No debe considerarse extraño que sea precisamente de las filas de los narradores humorísticos de donde surgiera este aislado cultivador del fantástico sobrenatural en nuestra posguerra. El parentesco entre humor y terror —en especial en su forma de relato breve— siempre ha sido estrecho. En ambos géneros el argumento guía al lector por un entramado de pistas, haciéndole considerar perspectivas que, con frecuencia, se ven contradichas en la conclusión del relato, propiciando un desenlace sorpresivo, hilarante en un caso y estremecedor en otro. Bierce, Saki y Jakobs son ejemplos perfectos de escritores que se manejaron con la elegancia de los maestros en los dos terrenos. Incluso en España tenemos una muestra en Jardiel Poncela, autor también, en 1922, de una novela fantástica entorno al espiritismo: El plano astral.

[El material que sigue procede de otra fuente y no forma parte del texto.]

/-- BAR4 reads and writes bytes of stock (R702); a copy moves bytes between host memory and this package under its tenant, in
either direction (R722); a queue entry that comes from host memory joins its queue's commands (R716, R718), and a request that fails
or times out stops the queue with cause 3 (R743). -/
def Obligations.HostMemory : Prop :=
  (∀ (s : State) (off : U64) (len : U16) (bytes : List Byte) (n : Nat), s.host.bar4 = true → ready s 7 = true →
    off.toNat + n ≤ 2 ^ 36 → off.toNat + n ≤ capacityGiB s * 2 ^ 30 → failedStock s off.toNat n = none →
    badIn s (memKey 2 off.toNat) n = [] →
    (n = len.toNat → Runs (.bar4Read off len) s (fun t =>
      t = { s with outputs := .pcieRead (some (cellRead s.mem.cells (memKey 2 off.toNat) n)) false :: s.outputs })) ∧
    (n = bytes.length → (∀ k < 8, isHome s k = false) → Runs (.bar4Write off bytes) s (fun t =>
      cellRead t.mem.cells (memKey 2 off.toNat) n = bytes ∧ OtherBytes s t (memKey 2 off.toNat) n ∧
      t = { s with mem := t.mem }))) ∧
  (∀ (s : State) (ten : Tenant) (h : HostBytes) (c : HostCmd) (sp o : Nat), nextCmd s ten.toNat 3 = some c →
    let n := c.entry.dataLen
    let a := fieldAt c.entry.body 8 8
    let f := queueFn s ten.toNat
    (∀ b ∈ slice c.entry.body 1 7 ++ slice c.entry.body 0x10 48, b = 0) → n ≤ 2 ^ 26 → (fnOf s f).busMaster = true →
    (fieldAt c.entry.body 0 1 = 0 → CopyAt s ten.toNat a n rightWrite sp o →
      let l := hostBytes h c.entry.dataAddr n
      l.length = n → Runs (.hostCopy ten h) s (fun t =>
        cellRead t.mem.cells (memKey sp o) n = l ∧ OtherBytes s t (memKey sp o) n ∧
        CmdEnds s t ten.toNat c.index { plainDone 0 with length := n } ∧ t = { s with mem := t.mem, host := t.host })) ∧
    (fieldAt c.entry.body 0 1 = 1 → CopyAt s ten.toNat a n rightRead sp o → Runs (.hostCopy ten h) s (fun t =>
      t.outputs = .hostWrite (BitVec.ofNat 5 f) c.entry.dataAddr (cellRead s.mem.cells (memKey sp o) n) :: s.outputs ∧
      CmdEnds s t ten.toNat c.index { plainDone 0 with length := n } ∧
      t = { s with outputs := t.outputs, host := t.host }))) ∧
  (∀ (s : State) (req : Nat) (ten : Tenant), tfind s.host.reads req = some (.entry ten) →
    let q := tqOf s ten.toNat
    (∀ l, l.length = 128 → fieldAt l 1 1 < 4 → (∀ b ∈ slice l 4 4 ++ slice l 0x14 44, b = 0) →
      let op := fieldAt l 0 1
      let e : Entry := { opcode := op, flags := fieldAt l 1 1, cid := fieldAt l 2 2, dataAddr := fieldAt l 8 8
                         dataLen := fieldAt l 0x10 4, body := l.drop 64, reservedSet := false }
      Runs (.hostReadCompletion req (.data l)) s (fun t =>
        tqOf t ten.toNat = { q with
          cmds := q.cmds ++ [{ index := q.subHead, entry := e, discard := false
                               state := if 1 ≤ op ∧ op ≤ 5 then .fetched else .finished (plainDone 2) }]
          subHead := (q.subHead + 1) % queueSize s ten.toNat, fetching := 0 } ∧
        (∀ k, k ≠ ten.toNat → tqOf t k = tqOf s k) ∧ tfind t.host.reads req = none ∧ t = { s with host := t.host })) ∧
    (∀ i ∈ [Instr.hostReadCompletion req .unsupportedRequest, .hostReadCompletion req .completerAbort,
        .hostReadCompletion req .poisoned, .completionTimeout req], q.error = false → Runs i s (fun t =>
      tqOf t ten.toNat = { q with error := true, cause := 3, fetching := 0 } ∧
      (∀ k, k ≠ ten.toNat → tqOf t k = tqOf s k) ∧ tfind t.host.reads req = none ∧ t = { s with host := t.host })))

/-! ## The object dictionary -/

/-- The dictionary is ready and no other access waits or is being journalled (R108). -/
def Sys2Proof.Claims.DictIdle (s : State) : Prop :=
  s.gaffer.dictReady = true ∧ s.dict.queued = [] ∧ s.dict.awaiting = none

/-- The access is answered with a status and data (R103). -/
def Sys2Proof.Claims.Answers (t : State) (op : Byte) (a : Access) (status : Nat) (data : List Byte) : Prop :=
  ∃ r, t.dict.response = some r ∧ r.opcode = op ||| 0x80 ∧ r.index = a.index ∧ r.sub = a.sub ∧ r.tag = a.tag ∧
    r.status = BitVec.ofNat 16 status ∧ r.data = data ∧ r.length = BitVec.ofNat 16 data.length

/-- Nothing but the response changes. -/
def Sys2Proof.Claims.OnlyAnswers (s t : State) (op : Byte) (a : Access) (status : Nat) (data : List Byte) : Prop :=
  Answers t op a status data ∧ t = { s with dict := { s.dict with response := t.dict.response } }

/-- A write by a role that may write the entry d, which its block accepts as it stands (R79, R78, R132, R137). -/
structure Sys2Proof.Claims.WriteReaches (s : State) (a : Access) (d : Desc) : Prop where
  idle : DictIdle s
  body : bodyCode 2 a = 0
  entry : findEntry s a = .ok d
  block : accessCode s 2 a d = 0
  right : (pathRole s a.path).map (rightOf d.rights) = some 2
  alive : lifeState s ≠ 4
  tenant : instanceOf s a d < 4096 ∧ (a.index = 0xA030 → instanceOf s a d ≠ 0)

/-- The entries that stand alone and whose value is only kept. -/
def Sys2Proof.Claims.keptScalar (i : Nat) : Prop :=
  i ∈ [0x2003, 0x2021, 0x3031, 0x6030, 0x7200, 0xA030] ∨ 0x8011 ≤ i ∧ i < 0x8030

/-- The records whose fields are only kept until a huddle or a start takes them up. -/
def Sys2Proof.Claims.keptRecord (i : Nat) : Prop := 0x4100 ≤ i ∧ i < 0x4300 ∨ i = 0x7120 ∨ i = 0x7210

/-- Writes of entries that stand alone (R84, R85, R99, R100, R116): a volatile write or restore takes effect at once; a persistent
one waits for its journal record; a value out of its limits changes nothing; the pieces of a BLOB gather under a claim, and the
final one gives the value. -/
def Obligations.DictionaryWrites : Prop :=
  ∀ (s : State) (a : Access) (d : Desc), WriteReaches s a d →
    let i := a.index.toNat
    let ten := instanceOf s a d
    let v := a.data.take a.length.toNat
    (keptScalar i → a.flags.toNat.testBit 2 = false → v.length = d.dflt.length → a.offset = 0 →
      quietBusy s i ten [(0, v)] = false →
      (valueCheck i 0 d v = 0 → entryCode s i (leNat v) = 0 → (a.flags.toNat.testBit 0 = true ∨ d.persist = false) →
        Runs (.dictWrite a) s (fun t => Answers t 2 a 0 [] ∧ t.dict.vals = tput s.dict.vals (dictKey i 0 ten) v ∧
          t = { s with dict := { s.dict with vals := t.dict.vals, response := t.dict.response } })) ∧
      (∀ s' r, valueCheck i 0 d v = 0 → entryCode s i (leNat v) = 0 → a.flags.toNat.testBit 0 = false → d.persist = true →
        beginRecord s (newRecord s i 0 ten false v) = some (s', r) → Runs (.dictWrite a) s (fun t =>
          (∃ w, t.dict.awaiting = some w ∧ w.rec' = r ∧ w.effect.fields = [(0, v)] ∧ w.effect.index = a.index ∧
            w.carrier = .direct) ∧ t.dict.response = s.dict.response ∧ t.dict.vals = s'.dict.vals)) ∧
      (valueCheck i 0 d v ≠ 0 → Runs (.dictWrite a) s (fun t => OnlyAnswers s t 2 a (valueCheck i 0 d v) []))) ∧
    (keptScalar i → a.flags.toNat.testBit 2 = true → quietBusy s i ten [(0, d.dflt)] = false →
      (a.flags.toNat.testBit 0 = true ∨ d.persist = false) →
      Runs (.restoreDefault a) s (fun t => Answers t 2 a 0 [] ∧ t.dict.vals = tput s.dict.vals (dictKey i 0 ten) d.dflt ∧
        t = { s with dict := { s.dict with vals := t.dict.vals, response := t.dict.response } })) ∧
    (i = 0x3030 → a.flags.toNat.testBit 2 = false → quietBusy s i ten [] = false →
      let c := claimOf s a ten
      let sofar := (c.map (fun x => x.bytes)).getD []
      (∀ x, c = some x → x.holder = holderOf s a.path) → a.offset.toNat = sofar.length → sofar.length + v.length ≤ 1024 →
      (a.flags.toNat.testBit 3 = false → Runs (.writePiece a) s (fun t => Answers t 2 a 0 [] ∧
        (∃ x, claimOf t a ten = some x ∧ x.bytes = sofar ++ v ∧ x.holder = holderOf s a.path) ∧ t.dict.vals = s.dict.vals ∧
        t = { s with dict := { s.dict with claims := t.dict.claims, response := t.dict.response } })) ∧
      (a.flags.toNat.testBit 3 = true → sofar.length + v.length = 1024 → Runs (.writePiece a) s (fun t => Answers t 2 a 0 [] ∧
        claimOf t a ten = none ∧ t.dict.vals = tput s.dict.vals (dictKey i 0 ten) (sofar ++ v) ∧
        t = { s with
          dict := { s.dict with vals := t.dict.vals, claims := t.dict.claims, response := t.dict.response } })))

/-- Staged writes, commits and their end (R90 to R96): a field is staged for its holder and its value stays; a write of the next
count commits every staged field together; a write of the count discards the stage; a stage that expires is gone and event 0x1012 is
logged; another holder meets 0x0011. -/
def Obligations.StagesAndCommits : Prop :=
  (∀ (s : State) (a : Access) (d : Desc), WriteReaches s a d → isRecord a.index.toNat = true →
    let i := a.index.toNat
    let ten := instanceOf s a d
    let h := holderOf s a.path
    let v := a.data.take a.length.toNat
    let mine : Prop := ∀ x ∈ s.dict.stages, x.index = a.index → x.ten.toNat = ten → x.holder = h
    (a.sub ≠ 0 → a.flags.toNat.testBit 2 = false → v.length = d.dflt.length → a.offset = 0 →
      i ≠ 0xA010 → i ≠ 0xA021 →
      (mine → Runs (.stagedWrite a) s (fun t => Answers t 2 a 0 [] ∧
        (∃ st, ownStage t i ten h = some st ∧ tfind st.fields a.sub.toNat = some v ∧
          ∀ k, k ≠ a.sub.toNat → tfind st.fields k = (ownStage s i ten h).bind (fun x => tfind x.fields k)) ∧
        t = { s with
          dict := { s.dict with stages := t.dict.stages, expired := t.dict.expired, response := t.dict.response } })) ∧
      (∀ x, s.dict.stages = [x] → x.index = a.index → x.ten.toNat = ten → x.holder ≠ h →
        Runs (.stagedWrite a) s (fun t => OnlyAnswers s t 2 a 0x0011 []))) ∧
    (∀ st, a.sub = 0 → keptRecord i → a.flags.toNat.testBit 2 = false → a.offset = 0 →
      v = [BitVec.ofNat 8 (countOf s i ten + 1)] → ownStage s i ten h = some st → st.fields ≠ [] →
      (st.fields.map (fun f => f.1)).Nodup → quietBusy s i ten st.fields = false →
      (∀ f ∈ st.fields, ∀ e, desc i f.1 = some e → valueCheck i f.1 e f.2 = 0) → recordCode s i ten st.fields a.pre = 0 →
      (a.flags.toNat.testBit 0 = true ∨ i ≠ 0x7120) → Runs (.commit a) s (fun t => Answers t 2 a 0 [] ∧
        (∀ f ∈ st.fields, tfind t.dict.vals (dictKey i f.1 ten) = some f.2) ∧
        (∀ k, (∀ f ∈ st.fields, k ≠ dictKey i f.1 ten) → tfind t.dict.vals k = tfind s.dict.vals k) ∧
        countOf t i ten = (countOf s i ten + 1) % 256 ∧ ownStage t i ten h = none ∧
        t = { s with dict := { s.dict with
          vals := t.dict.vals, counts := t.dict.counts, stages := t.dict.stages, response := t.dict.response } })) ∧
    (a.sub = 0 → a.flags.toNat.testBit 2 = false → a.offset = 0 → v = [BitVec.ofNat 8 (countOf s i ten)] →
      i ≠ 0xA010 → i ≠ 0xA021 → Runs (.discardStage a) s (fun t => Answers t 2 a 0 [] ∧ ownStage t i ten h = none ∧
        t = { s with
          dict := { s.dict with stages := t.dict.stages, expired := t.dict.expired, response := t.dict.response } }))) ∧
  (∀ (s : State) (i : U16) (sub : Byte) (ten : Tenant) (st : Stage), isRecord i.toNat = true → s.dict.stages = [st] →
    st.index = i → st.ten = ten → Runs (.stageExpiry i sub ten) s (fun t =>
      t.dict = { s.dict with stages := [], expired := (i, ten, st.holder) :: s.dict.expired } ∧
      Logged s t 0x1012 srcGaffer (i.toNat * 65536) ∧ t = { s with dict := t.dict, log := t.log }))

/-! ## Host queues -/

/-- A tenant's queue pair becomes q; the other queue pairs and the rest of the machine stay. -/
def Sys2Proof.Claims.QueueBecomes (s t : State) (ten : Nat) (q : TenantQ) : Prop :=
  tqOf t ten = q ∧ (∀ k, k ≠ ten → tqOf t k = tqOf s k) ∧ t = { s with host := { s.host with tenants := t.host.tenants } }

/-- The 32 bytes of a completion entry (table Completion entry). -/
def Sys2Proof.Claims.completionEntry (c : HostCmd) (x : Completion) (head : Nat) (phase : Bool) : List Byte :=
  leBytes 2 c.entry.cid ++ leBytes 2 head ++ leBytes 2 x.status ++ [if phase then 1 else 0, 0] ++ leBytes 4 x.result ++
    leBytes 4 x.length ++ leBytes 4 x.second ++ fit 12 x.inline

Clarasó, en la línea de los citados Saki y Jakobs, se inspiró en la tradición del ghost story británico para sus cuentos de terror, cuyo máximo representante fue el gran M. R. James, del mismo modo que sus historias detectivescas responden a los cánones del relato problema anglosajón, aunque en ambos casos huyó de la imitación ciega y, con acierto, procuró adaptar sus tramas a un escenario familiar, en el espacio y el tiempo. Al contrario de lo que ocurre con otras formas de literatura fantástica, donde la presentación de un entorno inusual lleno de posibilidades exóticas sirve para despertar la curiosidad del lector, en el cuento de miedo clásico suele partirse de un entorno familiar, donde el lector, siguiendo la mirada del protagonista, irá descubriendo de forma progresiva elementos para el desasosiego, que no se revelan abiertamente amenazantes hasta acercarse al desenlace. En estas historias la verosimilitud de escenario y personajes y la elaboración de una atmósfera son capitales para desarmar la suspicacia del lector y rendir su incredulidad.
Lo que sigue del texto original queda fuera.